Hendrix was slated for a co-headlining tour of the United States with The Monkees (yes, you read that correctly). Somehow, despite the serious amount of drugs being thrown around the Hendrix camp, someone realized this was a bad idea. The Jimi Hendrix Experience pulled their slot off the tour, and went in search of something different. It’s worth noting here that 1967 saw the release of the Doors’ eponymous debut, Donovan’s Mellow Yellow, and Between the Buttons from the Rolling Stones… and that’s just the releases from January. This was a monumental year for rock and roll, and Hendrix had to work exceptionally hard in the US. He gained notoriety in the UK after a would-be row with Clapton, played in front of the Beatles on the release of Sgt. Pepper, played a blazing set at Monterey, and also put out his first album. Still, he was relatively unknown in the United States, at least until he set his guitar on fire at the Ambassador.

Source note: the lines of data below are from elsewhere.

theorem discrepancy_same {pm : Nat} {z : State} {i : Fin 4} {s : State} (hm : covers pm 282623) (hz : Same pm z s) :
    Same pm z (discrepancy i s) := by
  have h640 : covers pm 640 := hm.le rfl
  have h282623 : covers pm 282623 := hm.le rfl
  have b11 : pm.testBit 11 = true := hm.bit rfl
  unfold discrepancy
  repeat' first
    | with_reducible assumption | with_reducible apply queueEvent_same h640 | with_reducible apply demand_same h282623
    | with_reducible apply Same.ite | split | dsimp only
    | with_reducible
      refine Same.upd ?_ (.inr rfl) (.inr rfl) (.inr rfl) (.inr rfl) (.inr rfl) (.inr rfl) (.inr rfl) (.inr rfl)
        (.inr rfl) (.inr rfl) (.inr rfl) (.inl b11) (.inr rfl) (.inr rfl) (.inr rfl) (.inr rfl) (.inr rfl) (.inr rfl)
        (.inr rfl) (.inr rfl) (.inr rfl) (.inr rfl)

theorem cat1Expiry_same {pm : Nat} {z : State} {s : State} (hm : covers pm 3022) (hz : Same pm z s) :
    Same pm z (cat1Expiry s) := by
  have h3022 : covers pm 3022 := hm.le rfl
  unfold cat1Expiry
  repeat' first
    | with_reducible assumption | with_reducible apply category0_same h3022 | with_reducible apply Same.ite | split
    | dsimp only

theorem standstillLost_same {pm : Nat} {z : State} {c : Fin 16} {milliamps : Nat} {s : State} (hm : covers pm 3071)
    (hz : Same pm z s) :
    Same pm z (standstillLost c milliamps s) := by
  have h640 : covers pm 640 := hm.le rfl
  have h953 : covers pm 953 := hm.le rfl
  have h3022 : covers pm 3022 := hm.le rfl
  unfold standstillLost
  repeat' first
    | with_reducible assumption | with_reducible apply queueEvent_same h640
    | with_reducible apply abortStaged_same h953 | with_reducible apply escalate_same h3022
    | with_reducible apply Same.ite | split | dsimp only

theorem outputFail_same {pm : Nat} {z : State} {s : State} {o : Fin 2} {switch : Nat} (hm : covers pm 282623)
    (hz : Same pm z s) :
    Same pm z (outputFail s o switch) := by
  have h640 : covers pm 640 := hm.le rfl
  have h2048 : covers pm 2048 := hm.le rfl
  have h282623 : covers pm 282623 := hm.le rfl
  unfold outputFail
  repeat' first
    | with_reducible assumption | with_reducible apply queueEvent_same h640
    | with_reducible apply setOutputs_same h2048 | with_reducible apply demand_same h282623 | split | dsimp only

On Sunday, August 13th, 1967, at the end of a five-day residency at the Ambassador Theater, Jimi Hendrix asked Mike Schreibman to grab him some lighter fluid before the Experience’s set. This date is incredibly important to one District resident, DJ/Nationals Broadcaster Phil Wood, then 16-years-old. Wood and his friends went to see The Who open for Herman’s Hermits (again, yes, you read that correctly) at Constitution Hall. They saw The Who, left before the headliner, crossed over to 18th St., walked all the way North to the Ambassador, paid $2.50 (about $18 in 2016), and saw the show of a lifetime. Wood was next to Pete Townshend and John Entwhistle during the show.
And, at the conclusion of a ferocious set, with well under a thousand people in attendance, Jimi Hendrix set fire to his guitar and smashed it while it was still plugged in. While the crowd clamored for pieces of the instrument, Phil Wood reached across the stage, and grabbed the E string from the guitar’s carcass. He still has it in a petri dish on his desk.
The remains of the Ambassador were not as carefully preserved. The city pushed hard on the theater’s management, citing them multiple times for noise violations and teenage curfew violations. Despite how many of us maintain the popular images of the late 1960’s being a groovy time, rife with positive attitudes and love-ins, it was pretty tough being a hippie in those days. The city cracked down hard on the venue. By January 1968, the theater was closed for good. It was demolished on September 29th, 1969. In 1978, a bank plaza was built on the site of the theater, permanently pushing underground any memory of the theater, the movies, the snowstorm, the Ambassador, and Hendrix’s guitar-burning.
You can still walk through the alleyway, though. In between Julia’s Empanadas and the DCMPD’s Latino Liaison Unit, there’s a little stretch of sloping sidewalk, which used to be an alleyway behind the theater. Maybe Hendrix loaded in through that route?